3. Leave passengers at home

Mostaa ATVs are intended for use by a single rider. When an extra person is added, the ATV becomes unstable and unpredictable. If you do own an ATV that is designed for passengers, they should not be under the age of 16. Never attach passenger seats to your ATV.

4. More smart riding tips

  • Do not operate an ATV if you’ve been drinking or doing drugs.
  • Do not ride at excessive speeds. Stick to a speed that is right for the terrain, visibility conditions and your level of experience.
  • Ride only during the day when you have clear visibility. You need to be able to see the terrain so you can adjust your driving accordingly.
  • Make sure the headlight, taillight and muffler are all working.
  • Be respectful and share the trails with hikers, cyclists, horseback riders and animals.
  • If you’re riding in unfamiliar territory, don’t ride alone.
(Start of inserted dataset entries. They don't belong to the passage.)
-- ==== Sys2Proof/Laws/Decode.lean ====
section
/-! SUPPORT. Fetching bytes that are known: from a list, from memory, and through ModRM, SIB and displacement; and fetching
a field that the end of memory cuts off. -/

namespace Sys2Proof

open Sys2Proof.Machine

/-- The fetch `f` finds the bytes `bs` from offset `off` on. -/
def AtBytes (f : Fetch) (off : Nat) (bs : List Byte) : Prop :=
  ∀ k n, k + n ≤ bs.length → f (off + k) n = some (leValue ((bs.drop k).take n))

theorem AtBytes.drop {f : Fetch} {off : Nat} {bs cs : List Byte} (h : AtBytes f off (bs ++ cs)) :
    AtBytes f (off + bs.length) cs := by
  intro k n hk
  have := h (bs.length + k) n (by simp; omega)
  rw [← Nat.add_assoc] at this
  rw [this]
  congr 2
  rw [← List.drop_drop, List.drop_left]

theorem AtBytes.tail {f : Fetch} {off : Nat} {b : Byte} {cs : List Byte} (h : AtBytes f off (b :: cs)) :
    AtBytes f (off + 1) cs := AtBytes.drop (bs := [b]) h

theorem AtBytes.field {f : Fetch} {off : Nat} {bs cs : List Byte} (h : AtBytes f off (bs ++ cs)) :
    f off bs.length = some (leValue bs) := by
  have := h 0 bs.length (by simp)
  simpa using this

theorem AtBytes.head {f : Fetch} {off : Nat} {b : Byte} {cs : List Byte} (h : AtBytes f off (b :: cs)) :
    f off 1 = some (b.setWidth 32) := by
  have := AtBytes.field (bs := [b]) h
  simpa [leValue] using this

theorem listFetch_atBytes (bs : List Byte) : AtBytes (listFetch bs) 0 bs := by
  intro k n hk
  simp only [listFetch, Nat.zero_add]
  rw [if_pos hk]

theorem Memory.bytes_drop_take (m : Memory) (a k n l : Nat) (h : k + n ≤ l) :
    ((m.bytes a l).drop k).take n = m.bytes (a + k) n := by
  induction k generalizing a l with
  | zero =>
    induction n generalizing a l with
    | zero => simp [Memory.bytes]
    | succ n ih =>
      obtain ⟨l, rfl⟩ : ∃ l', l = l' + 1 := ⟨l - 1, by omega⟩
      have := ih (a + 1) l (by omega)
      simpa [Memory.bytes] using this
  | succ k ih =>
    obtain ⟨l, rfl⟩ : ∃ l', l = l' + 1 := ⟨l - 1, by omega⟩
    have := ih (a + 1) l (by omega)
    have e : a + 1 + k = a + (k + 1) := by omega
    rw [e] at this
    simpa [Memory.bytes] using this

theorem memFetch_atBytes {m : Memory} {base : Word} {bs : List Byte} (h : HoldsBytes m base bs) :
    AtBytes (memFetch m base) 0 bs := by
  intro k n hk
  obtain ⟨h1, h2, h3⟩ := h
  by_cases hn : n = 0
  · subst hn
    have hk' : (base + BitVec.ofNat 32 (0 + k)).toNat ≤ m.capacity := by
      have : base.toNat < 2 ^ 32 := base.isLt
      simp only [BitVec.toNat_add, BitVec.toNat_ofNat, Nat.zero_add]
      omega
    simp only [memFetch, Memory.inBounds, Memory.bytes]
    simp [leValue] at hk' ⊢
    exact hk'
  · have e : (base + BitVec.ofNat 32 (0 + k)).toNat = base.toNat + k := by
      simp only [BitVec.toNat_add, BitVec.toNat_ofNat, Nat.zero_add]
      omega
    simp only [memFetch, e, Memory.inBounds]
    rw [if_pos (by simpa using by omega)]
    congr 2
    rw [← Memory.bytes_drop_take m base.toNat k n bs.length hk, h3]

theorem setWidth_byte (b : Byte) : (b.setWidth 32).setWidth 8 = b := by
  apply BitVec.eq_of_toNat_eq
  have := b.isLt
  simp

/-- Fetching a known byte (30_encoding.md R102). -/
theorem withByte_at {f : Fetch} {off : Nat} {b : Byte} {cs : List Byte} (h : AtBytes f off (b :: cs))
    (k : Byte → Decoded) : withByte f off k = k b := by
  simp only [withByte, h.head, setWidth_byte]

/-- Fetching a known field (30_encoding.md R102). -/
theorem withField_at {f : Fetch} {off n : Nat} {bs cs : List Byte} (h : AtBytes f off (bs ++ cs)) (hn : bs.length = n)
    (k : Word → Decoded) : withField f off n k = k (leValue bs) := by
  subst hn
  simp only [withField, h.field]

theorem packByte_hi (h : BitVec 2) (m l : BitVec 3) : (packByte h m l).extractLsb' 6 2 = h := by
  revert h m l; decide
theorem packByte_mid (h : BitVec 2) (m l : BitVec 3) : (packByte h m l).extractLsb' 3 3 = m := by
  revert h m l; decide
theorem packByte_lo (h : BitVec 2) (m l : BitVec 3) : (packByte h m l).extractLsb' 0 3 = l := by
  revert h m l; decide
theorem packByte_extract (b : Byte) : packByte (b.extractLsb' 6 2) (b.extractLsb' 3 3) (b.extractLsb' 0 3) = b := by
  revert b; decide

/-- `decode_modrm` reads back the operand that was encoded (41_addressing.md R181, R189). -/
theorem withModrm_at {f : Fetch} {m : DecodeMode} {off : Nat} {reg : RegIdx} {d : Rm} {cs : List Byte}
    (hd : d.wf m = true) (h : AtBytes f off (encodeRm reg d ++ cs)) (k : Byte → RegIdx → Rm → Nat → Decoded) :
    ∃ b, withModrm f m off k = k b reg d (off + (encodeRm reg d).length) := by
  have z1 : (1#2 : BitVec 2) ≠ 0#2 := by decide
  have z2 : (2#2 : BitVec 2) ≠ 0#2 := by decide
  have z3 : (2#2 : BitVec 2) ≠ 1#2 := by decide
  cases d with
  | reg r =>
    refine ⟨packByte 3 reg r, ?_⟩
    simp only [encodeRm, List.cons_append, List.nil_append] at h
    simp only [withModrm, withByte_at h, packByte_hi, packByte_mid, packByte_lo, encodeRm, List.length_cons, List.length_nil]
    rfl
  | mem o =>
    simp only [Rm.wf] at hd
    cases o with
    | base r =>
      simp only [MemOperand.wf, Bool.and_eq_true, bne_iff_ne, ne_eq] at hd
      refine ⟨packByte 0 reg r, ?_⟩
      simp only [encodeRm, encodeMem, List.cons_append, List.nil_append] at h
      simp [withModrm, withByte_at h, packByte_hi, packByte_mid, packByte_lo, encodeRm, encodeMem, hd]
    | disp32 v =>
      simp only [MemOperand.wf] at hd
      refine ⟨packByte 0 reg 5, ?_⟩
      simp only [encodeRm, encodeMem, List.cons_append] at h
      have h2 := withField_at (n := 4) h.tail (by simp)
      simp [withModrm, withByte_at h, packByte_hi, packByte_mid, packByte_lo, encodeRm, encodeMem, hd, h2, leValue_leBytes_four]
    | baseDisp8 r v =>
      simp only [MemOperand.wf, Bool.and_eq_true, bne_iff_ne, ne_eq] at hd
      refine ⟨packByte 1 reg r, ?_⟩
      simp only [encodeRm, encodeMem, List.cons_append, List.nil_append] at h
      have h2 := fun k => withByte_at h.tail k
      simp [withModrm, withByte_at h, packByte_hi, packByte_mid, packByte_lo, encodeRm, encodeMem, hd, h2]
    | baseDisp32 r v =>
      simp only [MemOperand.wf, Bool.and_eq_true, bne_iff_ne, ne_eq] at hd
      refine ⟨packByte 2 reg r, ?_⟩
      simp only [encodeRm, encodeMem, List.cons_append] at h
      have h2 := withField_at (n := 4) h.tail (by simp)
      simp [withModrm, withByte_at h, packByte_hi, packByte_mid, packByte_lo, encodeRm, encodeMem, hd, h2, leValue_leBytes_four]
    | sib sc ix bs =>
      simp only [MemOperand.wf] at hd
      refine ⟨packByte 0 reg 4, ?_⟩
      simp only [encodeRm, encodeMem, List.cons_append, List.nil_append] at h
      have h2 := fun k => withByte_at h.tail k
      simp [withModrm, withByte_at h, packByte_hi, packByte_mid, packByte_lo, encodeRm, encodeMem, hd, h2]
    | sibDisp8 sc ix bs v =>
      simp only [MemOperand.wf] at hd
      refine ⟨packByte 1 reg 4, ?_⟩
      simp only [encodeRm, encodeMem, List.cons_append, List.nil_append] at h
      have h2 := fun k => withByte_at h.tail k
      have h3 := fun k => withByte_at h.tail.tail k
      simp [withModrm, withByte_at h, packByte_hi, packByte_mid, packByte_lo, encodeRm, encodeMem, hd, h2, h3]
    | sibDisp32 sc ix bs v =>
      simp only [MemOperand.wf] at hd
      refine ⟨packByte 2 reg 4, ?_⟩
      simp only [encodeRm, encodeMem, List.cons_append] at h
      have h2 := fun k => withByte_at h.tail k
      have h3 := withField_at (n := 4) h.tail.tail (by simp)
      simp [withModrm, withByte_at h, packByte_hi, packByte_mid, packByte_lo, encodeRm, encodeMem, hd, h2, h3, leValue_leBytes_four]

/-! ## Fields that the end of memory cuts off -/

/-- Fetching a byte in memory (30_encoding.md R102). -/
theorem memFetch_one {m : Memory} {base : Word} {off : Nat}
    (h : (base + BitVec.ofNat 32 off).toNat < m.capacity) :
    memFetch m base off 1 = some ((m.byte (base + BitVec.ofNat 32 off).toNat).setWidth 32) := by
  dsimp only [memFetch]
  rw [if_pos (by simp only [Memory.inBounds, decide_eq_true_eq]; omega)]
  simp [Memory.bytes, leValue]

/-- Fetching a field that is not all in memory (30_encoding.md R102, 20_memory.md R61). -/
theorem memFetch_none {m : Memory} {base : Word} {off n : Nat}
    (h : m.capacity < (base + BitVec.ofNat 32 off).toNat + n) : memFetch m base off n = none := by
  dsimp only [memFetch]
  rw [if_neg (by simp only [Memory.inBounds, decide_eq_true_eq]; omega)]

theorem withByte_none {f : Fetch} {off : Nat} (h : f off 1 = none) (k : Byte → Decoded) :
    withByte f off k = .truncated off 1 := by simp only [withByte, h]

theorem withField_none {f : Fetch} {off n : Nat} (h : f off n = none) (k : Word → Decoded) :
    withField f off n k = .truncated off n := by simp only [withField, h]

theorem encodeMem_fields (reg : RegIdx) (o : MemOperand) : (encodeMem reg o).length = 1 + o.fieldWidths.sum := by
  cases o <;> simp [MemOperand.fieldWidths, encodeMem]

theorem encodeRm_fields (reg : RegIdx) (d : Rm) : (encodeRm reg d).length = d.fieldWidths.sum := by
  cases d <;> simp [Rm.fieldWidths, encodeRm, encodeMem_fields]

/-- The fields of an instruction make up its encoding (30_encoding.md R140). -/
theorem encode_fields (m : DecodeMode) (i : Instr) : (encode m i).length = (i.fieldWidths m).sum := by
  cases i <;> simp [encode, encodeIv, Instr.fieldWidths, encodeRm_fields, encodeMem_fields] <;> omega

/-- Where the fields before one are in memory and it is not, `decode_modrm` reports that one, whatever its caller would go
on to do (41_addressing.md R181, 60_exceptions.md R507). -/
theorem withModrm_cut {f : Fetch} {m : DecodeMode} {off w : Nat} {reg : RegIdx} {d : Rm} {before after : List Nat}
    (hd : d.wf m = true) (hw : d.fieldWidths = before ++ w :: after)
    (h : AtBytes f off ((encodeRm reg d).take before.sum)) (hn : f (off + before.sum) w = none)
    (k : Byte → RegIdx → Rm → Nat → Decoded) : withModrm f m off k = .truncated (off + before.sum) w := by
  have z1 : (1#2 : BitVec 2) ≠ 0#2 := by decide
  have z2 : (2#2 : BitVec 2) ≠ 0#2 := by decide
  have z3 : (2#2 : BitVec 2) ≠ 1#2 := by decide
  cases before with
  | nil =>
    obtain rfl : w = 1 := by cases d <;> simp [Rm.fieldWidths] at hw <;> simp [hw]
    exact withByte_none hn _
  | cons x before =>
    cases d with
    | reg r => simp [Rm.fieldWidths] at hw
    | mem o =>
      simp only [Rm.fieldWidths, List.cons_append, List.cons.injEq] at hw
      obtain ⟨rfl, hw⟩ := hw
      simp only [Rm.wf] at hd
      simp only [List.sum_cons] at hn ⊢
      simp only [List.sum_cons, Nat.add_comm 1] at h
      cases before with
      | nil =>
        cases o <;> simp only [MemOperand.fieldWidths, List.nil_append, List.cons.injEq, reduceCtorEq] at hw <;>
          obtain ⟨rfl, -⟩ := hw <;>
          simp only [MemOperand.wf, Bool.and_eq_true, bne_iff_ne, ne_eq] at hd <;>
          simp only [encodeRm, encodeMem, List.take_succ_cons] at h <;>
          simp [withModrm, withByte_at h, packByte_hi, packByte_mid, packByte_lo, hd] at hn ⊢ <;>
          simp [withByte_none, withField_none, hn]
      | cons y before =>
        obtain rfl : before = [] := by
          cases before <;> cases o <;> simp [MemOperand.fieldWidths] at hw <;> rfl
        cases o <;> simp only [MemOperand.fieldWidths, List.cons_append, List.nil_append, List.cons.injEq, reduceCtorEq,
            and_false] at hw <;>
          obtain ⟨rfl, rfl, -⟩ := hw <;>
          simp only [MemOperand.wf] at hd <;>
          simp only [encodeRm, encodeMem, List.sum_cons, List.sum_nil, List.take_succ_cons] at h <;>
          have h2 := fun k => withByte_at h.tail k <;>
          simp [withModrm, withByte_at h, packByte_hi, packByte_mid, packByte_lo, hd, h2] at hn ⊢ <;>
          simp [withByte_none, withField_none, hn]

end Sys2Proof
end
Ride your ATV with another ATV rider who does.
  • Obey posted signs and stay on the trails to avoid unexpected surprises like ditches, drop offs, cliffs and trees.
  • Check the weather conditions before heading out. Poor weather such as a sudden downpour can change the trails dramatically.

5. ATVs are not safe for children

According to the Canada Safety Council, children under the age of 16 make up almost one third of ATV injury-related emergency department visits.

Children under 16 simply should not ride or operate any size of ATV. ATVs can go up to 105 km/h and can weigh up to 272 kg (600 lbs.). They are not toys.

The younger the rider, the harder the machine is to control. Young people don’t have the size, strength and cognitive and motor skills to operate an ATV safely. Children and young teens run the risk of going too fast or riding on uneven terrain, losing control and being thrown from the machine or caught underneath it.

6. Do your part to prevent forest fires

It may not occur to you that riding an ATV could spark a wildfire, but it can and does happen. ATV riders are expected to do their part to prevent fires by keeping these tips in mind:

  • When the woods and grasses are dry, don’t ride in them - The heat from the exhaust system on your ATV can actually cause dry grasses to ignite. Riding in the tall grass or idling near it is a very bad idea. Remember too that grass can build up near the muffler and around the engine. When it dries, it could fall to the ground and the heat from it could start a fire. Stop frequently to inspect your ATV for captured grass and mud. At the end of your ride, clean off grass and other debris to prevent it from falling on a future ride.
  • Make sure your ATV has a spark arrestor – There is a small mesh screen located inside the muffler designed to trap sparks and prevent them from landing on the ground. Some ATVs have had the spark arrestor removed for gains in horsepower. Check to make sure yours is still intact.
  • Carry fire suppression tools - If you do happen to start a fire, be ready to extinguish it right away. Carry a small fire extinguisher, a collapsible pail and a shovel to stomp out a flame quickly before it spreads.

Follow these common-sense tips, and your ORV or ATV adventures can be accident-free for many years to come.